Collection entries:
☆ ☆ ☆ ☆ ☆

-- ==== Sys2Proof/Machine/Mmp.lean ====
section
/-!
DEFINITION. What the MMP does to memory and tables: coherent writes, frames (02 R49), page tables (02 R47, R50, R51), and
access tables (02 R60, R68, R74).
-/

namespace Sys2Proof.Machine

/-- `n` frames from `f` are zeroed (R49): their bytes, the copies of their lines, and their poison marks. -/
def State.zeroFrames (s : State) (f n : Nat) : State :=
  let mine (pa : Nat) : Bool := decide (65536 * f ≤ pa ∧ pa < 65536 * (f + n))
  let cells : List Host.Cell := (s.mem ++ s.wr).filter (fun (c : Host.Cell) => mine c.1)
  let zeros : List Host.Cell := cells.map (fun c => (c.1, 0))
  let copies := s.l2.filter (fun (e : Nat × L2Line) => mine (128 * (e.1 % 2 ^ 41)) && e.2.st.holds)
  let s := { s with wr := zeros ++ s.wr, poison := s.poison.filter (fun (e : Nat × Bool) => !mine (128 * e.1)) }
  copies.foldl (fun (s : State) e =>
    s.updL2 (e.1 / 2 ^ 41) (e.1 % 2 ^ 41) (fun x => { x with data := 0, poison := false })) s

/-! ### Frames (R49). Key: the first frame of a block; value: tenant + 4096 while held + 8192 × its frames. -/

/-- A block of frames: first, number, tenant, and whether it is held. -/
def blockOf (e : Nat × Nat) : Nat × Nat × Nat × Bool := (e.1, e.2 / 8192, e.2 % 4096, e.2 / 4096 % 2 == 1)

/-- The blocks the MMP has given out, in order. -/
def State.blocks (s : State) : List (Nat × Nat × Nat × Bool) := s.frames.map blockOf

/-- The first frame of the MMP's tables (DESIGN CHOICE, log entry 7). -/
def State.poolBase (s : State) : Nat := field s.asidTab 47 18 * 4

/-- The next multiple. -/
def alignUp (a n : Nat) : Nat := (a + n - 1) / n * n

/-- The first place for `n` aligned frames at or after `p` outside the held blocks, which rise. -/
def fitFrom (n : Nat) : List (Nat × Nat × Nat × Bool) → Nat → Nat
  | [], p => p
  | b :: bs, p =>
    if b.2.2.2 = false ∨ b.1 + b.2.1 ≤ p then fitFrom n bs p
    else if p + n ≤ b.1 then p
    else fitFrom n bs (alignUp (b.1 + b.2.1) n)

/-- A place for `n` aligned frames outside held blocks and the MMP's tables. -/
def State.fit (s : State) (n p : Nat) : Nat :=
  let a := fitFrom n s.blocks (alignUp p n)
  if a < s.poolBase + tablePool ∧ s.poolBase < a + n then fitFrom n s.blocks (alignUp (s.poolBase + tablePool) n) else a

/-- The MMP gives `n` aligned frames of its choice to a tenant, zeroed unless that tenant held them last (R49) (DEDUCED, log entry 55).
Frames once given stay held: an unmap does not give them back (DESIGN CHOICE, log entry 109). -/
def State.allocFrames (s : State) (n : Nat) (tenant : BitVec 12) : Option (Nat × State) :=
  let cap := s.capacity / 65536
  let (p, s) := s.pick (max 1 (cap / n))
  let a := s.fit n (p * n)
  let a := if a + n ≤ cap then a else s.fit n 0
  if cap < a + n then none
  else
    let hit := s.blocks.filter (fun b => decide (b.1 < a + n ∧ a < b.1 + b.2.1))
    let same := hit.any (fun b => decide (b.1 ≤ a ∧ a + n ≤ b.1 + b.2.1 ∧ b.2.2.1 = tenant.toNat))
    let s := if same then s else s.zeroFrames a n
    let fr := s.frames.filter (fun e => !(hit.map (·.1)).contains e.1)
    some (a, { s with frames := Tab.ins fr a (tenant.toNat + 4096 + 8192 * n) })

/-- Every frame of a range is held by a tenant. -/
def holdsFrom (tenant stop : Nat) : List (Nat × Nat × Nat × Bool) → Nat → Bool
  | [], p => decide (stop ≤ p)
  | b :: bs, p =>
    if stop ≤ p then true
    else if b.2.2.2 = true ∧ b.2.2.1 = tenant ∧ b.1 ≤ p ∧ p < b.1 + b.2.1 then holdsFrom tenant stop bs (b.1 + b.2.1)
    else holdsFrom tenant stop bs p

/-- Frames of the pool: the first of the lease tables, behind the ASID table (4 frames) and the access-table images (8 frames for each
of 19 targets); and the first of the page-table nodes, behind as many lease tables as the queues hold entries. -/
def leaseBase : Nat := 4 + 8 * 19
def nodeBase : Nat := leaseBase + 4096

/-- A frame of the MMP's own tables for a new node, zeroed: the lowest not used yet. The frames of tables in use are
blocks of tenant 0. -/
def State.allocNode (s : State) : Option (Nat × State) :=
  let base := s.poolBase
  let f := fitFrom 1 s.blocks (base + nodeBase)
  if base + tablePool ≤ f ∨ s.capacity < 65536 * (f + 1) then none
  else some (65536 * f, { s.zeroFrames f 1 with frames := Tab.ins s.frames f (4096 + 8192) })

/-- The MMP copies the records of a launch into a lease table (R53), 1 KiB in a frame of tenant 0 (R49): the lowest place free
(DESIGN CHOICE, log entry 7). -/
def State.copyLeases (s : State) (launch : Nat) : Option State :=
  let base := 65536 * (s.poolBase + leaseBase)
  let place (i : Nat) : Nat := base + 1024 * i
  match (List.range (s.launches.length + 1)).find? (fun i => s.launches.all (fun e => e.2.leaseTab != place i)) with
  | none => none
  | some i =>
    let f := s.poolBase + leaseBase + i / 64
    if 64 * 4096 ≤ i ∨ s.capacity < 65536 * (f + 1) then none
    else
      let s := if (Tab.find s.frames f).isSome then s else { s.zeroFrames f 1 with frames := Tab.ins s.frames f (4096 + 8192) }
      some ((s.updLaunch launch (fun l => { l with leaseTab := place i })).writeLeases launch)

/-! ### Page tables (R47, R50, R51) -/

/-- A leaf entry (Table 6 of R51). -/
def leafEntry (pa : Nat) (rights : BitVec 4) (wt nc : Bool) (ireg : BitVec 12) : Dword :=
  let bit (k : Nat) : Nat := (rights.getLsbD k).toNat
  BitVec.ofNat 64 (ireg.toNat * 2 ^ 48 + pa / 2 ^ 16 % 2 ^ 32 * 2 ^ 16 + nc.toNat * 128 + wt.toNat * 64 + bit 3 * 32 + bit 2 * 16
    + bit 1 * 8 + bit 0 * 4 + 3)

/-- A non-leaf entry (Table 5 of R51). -/
def nodeEntry (pa : Nat) : Dword := BitVec.ofNat 64 (pa / 256 % 2 ^ 40 * 256 + 1)

/-- The address of the entry for `va` in a node of a level. -/
def entryAt (lvl node va : Nat) : Nat := node + 8 * (va / 2 ^ (levelBits lvl).2 % 2 ^ (levelBits lvl).1)

/-- A leaf is written at a level for `va`, below the node of level `lvl`; missing nodes are made. -/
def State.putLeaf (s : State) (va stop : Nat) (leaf : Dword) : Nat → Nat → Nat → Option State
  | 0, _, _ => none
  | fuel + 1, lvl, node =>
    let a := entryAt lvl node va
    if lvl = stop then some (s.poke64 a leaf)
    else
      let e := s.peek64 a
      if e.getLsbD 0 = true then s.putLeaf va stop leaf fuel (lvl + 1) (field e 47 8 * 256)
      else match s.allocNode with
        | none => none
        | some (n, s) => (s.poke64 a (nodeEntry n)).putLeaf va stop leaf fuel (lvl + 1) n

/-- The root node of an ASID; made where there is none. -/
def State.rootOf (s : State) (asid : Nat) : Option (Nat × State) :=
  let a := s.asidEntry asid + 8
  let w := s.peek64 a
  if field w 47 15 ≠ 0 then some (field w 47 15 * 2 ^ 15, s)
  else match s.allocNode with
    | none => none
    | some (n, s) => some (n, s.poke64 a (BitVec.ofNat 64 n))

/-- The leaves of a node that lie in [lo, hi): the address of each entry, the entry, its level and its first address. -/
def State.leavesOf (s : State) (lo hi : Nat) : Nat → Nat → Nat → Nat → List (Nat × Dword × Nat × Nat)
  | 0, _, _, _ => []
  | fuel + 1, lvl, node, base =>
    let (n, low) := levelBits lvl
    let size := 2 ^ low
    let first := (max lo base - base) / size
    let count := min (2 ^ n) ((min hi (base + 2 ^ n * size) - base + size - 1) / size) - first
    (List.range count).flatMap (fun k =>
      let i := first + k
      let a := node + 8 * i
      let e := s.peek64 a
      if e.getLsbD 0 = false then []
      else if e.getLsbD 1 then [(a, e, lvl, base + i * size)]
      else s.leavesOf lo hi fuel (lvl + 1) (field e 47 8 * 256) (base + i * size))

/-- The leaves of an ASID that map some address of a range. -/
def State.leavesIn (s : State) (asid lo hi : Nat) : List (Nat × Dword × Nat × Nat) :=
  let w := s.peek64 (s.asidEntry asid + 8)
  if (s.peek64 (s.asidEntry asid)).getLsbD 0 = false ∨ field w 47 15 = 0 ∨ hi ≤ lo then []
  else s.leavesOf lo hi 5 0 (field w 47 15 * 2 ^ 15) 0

/-- The page of a leaf. -/
def pageOfLeaf (x : Nat × Dword × Nat × Nat) : Page :=
  let e := x.2.1
  { va := x.2.2.2, size := 2 ^ (levelBits x.2.2.1).2, pa := field e 47 16 * 2 ^ 16, rights := leafRights e, wt := e.getLsbD 6
    nc := e.getLsbD 7, ireg := e.extractLsb' 48 12 }

/-- The pages that map a range, where they cover all of it. -/
def State.pagesOf (s : State) (asid lo hi : Nat) : Option (List Page) :=
  let ps := (s.leavesIn asid lo hi).map pageOfLeaf
  let stop := ps.foldl (fun a p => if p.va ≤ a ∧ a < p.va + p.size then p.va + p.size else a) lo
  if hi ≤ stop then some ps else none

/-! ### Access tables (R68, R74) -/

def entryLo (e : BitVec 128) : Nat := (e.extractLsb' 32 32).toNat
def entryHi (e : BitVec 128) : Nat := (e.extractLsb' 96 32).toNat
def entryTenant (e : BitVec 128) : BitVec 12 := e.extractLsb' 8 12

/-- An entry over other blocks. -/
def withBlocks (e : BitVec 128) (lo hi : Nat) : BitVec 128 :=
  BitVec.ofNat 128 (hi % 2 ^ 32 * 2 ^ 96 + lo % 2 ^ 32 * 2 ^ 32 + e.toNat % 2 ^ 32)

/-- Two entries agree in every field but their blocks, which overlap or are adjacent (R74). -/
def mergeable (a b : BitVec 128) : Bool :=
  a.getLsbD 0 && b.getLsbD 0 && a.extractLsb' 0 32 == b.extractLsb' 0 32
    && decide (entryLo a ≤ entryHi b + 1 ∧ entryLo b ≤ entryHi a + 1)

/-- An entry joins a list, merged with the first it can be merged with. -/
def joinEntry (e : BitVec 128) : List (BitVec 128) → List (BitVec 128)
  | [] => [e]
  | f :: fs => if mergeable e f then withBlocks f (min (entryLo e) (entryLo f)) (max (entryHi e) (entryHi f)) :: fs
    else f :: joinEntry e fs

/-- Entries merged as far as one pass from each end allows. -/
def mergeEntries (es : List (BitVec 128)) : List (BitVec 128) :=
  let once (l : List (BitVec 128)) : List (BitVec 128) := l.foldl (fun acc e => joinEntry e acc) []
  (List.range 8).foldl (fun l _ => once l) es

/-- The valid entries of a master at a target. -/
def State.entriesOf (s : State) (port master : Nat) : List (BitVec 128) :=
  ((List.range 8).map (s.accEntry port master)).filter (fun e => e.getLsbD 0)

/-- The entries of a master at a target become these, in order. -/
def State.putEntries (s : State) (port master : Nat) (es : List (BitVec 128)) : State :=
  (List.range 8).foldl (fun (s : State) e => s.setAcc port master e (es.getD e 0)) s

/-- An entry is added (R74): in a free place, or after a merge; none where it does not fit. -/
def State.addEntry (s : State) (port master : Nat) (e : BitVec 128) : Option State :=
  let es := s.entriesOf port master
  if es.any (fun f => f.extractLsb' 0 32 == e.extractLsb' 0 32 && decide (entryLo f ≤ entryLo e ∧ entryHi e ≤ entryHi f)) then some s
  else if es.length < 8 then some (s.putEntries port master (es ++ [e]))
  else
    let es := mergeEntries (es ++ [e])
    if es.length ≤ 8 then some (s.putEntries port master es) else none

/-- Several entries are added for each of several masters and targets. -/
def State.addAll (s : State) (ps : List (Nat × Nat × BitVec 128)) : Option State :=
  ps.foldl (fun (o : Option State) p => match o with
    | none => none
    | some s => s.addEntry p.1 p.2.1 p.2.2) (some s)

/-- An entry without the blocks of a range: none, one or two entries. -/
def cutEntry (lo hi : Nat) (e : BitVec 128) : List (BitVec 128) :=
  if entryHi e < lo ∨ hi < entryLo e then [e]
  else (if entryLo e < lo then [withBlocks e (entryLo e) (lo - 1)] else [])
    ++ (if hi < entryHi e then [withBlocks e (hi + 1) (entryHi e)] else [])

/-- The masters of a target with entries that meet a range. -/
def State.mastersOn (s : State) (port : Nat) (lo hi : Nat) : List Nat :=
  ((s.acc.filter (fun e => e.1 / 2 ^ 15 == port && e.2.getLsbD 0
    && decide (entryLo e.2 ≤ hi ∧ lo ≤ entryHi e.2))).map (fun e => e.1 % 2 ^ 15 / 8)).eraseDups

/-- Blocks of a range that none of some others cover. -/
def subtract (f : Nat × Nat) (gs : List (Nat × Nat)) : List (Nat × Nat) :=
  gs.foldl (fun ps g => ps.flatMap (fun p =>
    if p.2 < g.1 ∨ g.2 < p.1 then [p]
    else (if p.1 < g.1 then [(p.1, g.1 - 1)] else []) ++ (if g.2 < p.2 then [(g.2 + 1, p.2)] else []))) [f]

/-- Two entries agree in every field but their blocks. -/
def alike (a b : BitVec 128) : Bool := a.extractLsb' 0 32 == b.extractLsb' 0 32

/-- An entry without the blocks of a range, but for those that an entry still in use like it needs (R74). -/
def cutUnused (lo hi : Nat) (keep : List (BitVec 128)) (e : BitVec 128) : List (BitVec 128) :=
  (subtract (lo, hi) ((keep.filter (alike e)).map (fun f => (entryLo f, entryHi f)))).foldl (fun es b => es.flatMap (cutEntry b.1 b.2)) [e]

/-- Entries that launches under other ASIDs still use, for a master. -/
def State.usedElsewhere (s : State) (asid master : Nat) : List (BitVec 128) :=
  (s.launches.filter (fun e => e.2.asid != asid && e.2.phase != .complete)).flatMap (fun e =>
    if master = 2192 then e.2.doneEnt.toList else if e.2.masters.contains master then e.2.ents else [])

/-- Blocks leave a target's table (R60 step 6), but for what launches under other ASIDs still use (R74); none where a master
would need more than 8 entries (DEDUCED, log entry 58). -/
def State.cutBlocks (s : State) (asid port : Nat) (lo hi : Nat) : Option State :=
  (s.mastersOn port lo hi).foldl (fun (o : Option State) m => match o with
    | none => none
    | some s =>
      let es := (s.entriesOf port m).flatMap (cutUnused lo hi (s.usedElsewhere asid m))
      let es := if es.length ≤ 8 then es else mergeEntries es
      if es.length ≤ 8 then some (s.putEntries port m es) else none) (some s)

/-- The targets that serve a range of physical addresses: every home for device memory, X0 for host memory, the link
chiplets for peer windows (R45, R67). -/
def targetsOf (pa : Nat) : List Nat := match spaceOf pa with
  | .device => (List.range 16).map (· + 16)
  | .host => [x0]
  | .peer => [34, 35]
  | _ => []

/-- Ranges of frames leave the tables of every target that serves them. -/
def State.cutFrames (s : State) (asid : Nat) (fs : List (Nat × Nat)) : Option State :=
  fs.foldl (fun (o : Option State) f => (targetsOf (65536 * f.1)).foldl (fun (o : Option State) p => match o with
    | none => none
    | some s => s.cutBlocks asid p f.1 f.2) o) (some s)

/-- The rights an access-table entry for a page gives a launch (R74): no wider than the page's. -/
def pageEntry (tenant : BitVec 12) (p : Page) : BitVec 128 :=
  mkEntry (p.pa / 65536) ((p.pa + p.size) / 65536 - 1) tenant (if p.wt then 1 else 0) p.ireg
    (p.rights.getLsbD 0) (p.rights.getLsbD 1) (p.rights.getLsbD 3) (p.wt && p.rights.getLsbD 1) false

/-- A pair is usable (R448). -/
def State.usable (s : State) (pair : Nat) : Bool := (s.reg x1 (0x74040 + 8 * (pair / 64))).getLsbD (pair % 64)

/-- Core and engine identifiers of the usable pairs of an order (R69, R74). -/
def State.mastersOf (s : State) (order : List Nat) : List Nat :=
  (order.filter s.usable).flatMap (fun p => [2 * p, 2 * p + 1, 2 * p + 1024, 2 * p + 1025])

/-- The entries a launch needs for its pages (R74): those of adjacent frames joined (DESIGN CHOICE, log entry 56). -/
def Launch.entriesFor (l : Launch) (ps : List Page) : List (BitVec 128) := mergeEntries ((ps.eraseDups).map (pageEntry l.tenant))

/-- Each of some entries at each target that serves it and for each of some masters. -/
def spread (ms : List Nat) (es : List (BitVec 128)) : List (Nat × Nat × BitVec 128) :=
  es.flatMap (fun e => (targetsOf (65536 * entryLo e)).flatMap (fun port => ms.map (fun m => (port, m, e))))

end Sys2Proof.Machine
end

☆ ☆ ☆ ☆ ☆

TASK DIRECTIONS:
From the records above, quote only the lines running from the line with "needs (R74). -/" to the line with "if master = 2192", both lines included.

TASK RESULT:
/-- An entry without the blocks of a range, but for those that an entry still in use like it needs (R74). -/
def cutUnused (lo hi : Nat) (keep : List (BitVec 128)) (e : BitVec 128) : List (BitVec 128) :=
  (subtract (lo, hi) ((keep.filter (alike e)).map (fun f => (entryLo f, entryHi f)))).foldl (fun es b => es.flatMap (cutEntry b.1 b.2)) [e]

/-- Entries that launches under other ASIDs still use, for a master. -/
def State.usedElsewhere (s : State) (asid master : Nat) : List (BitVec 128) :=
  (s.launches.filter (fun e => e.2.asid != asid && e.2.phase != .complete)).flatMap (fun e =>
    if master = 2192 then e.2.doneEnt.toList else if e.2.masters.contains master then e.2.ents else [])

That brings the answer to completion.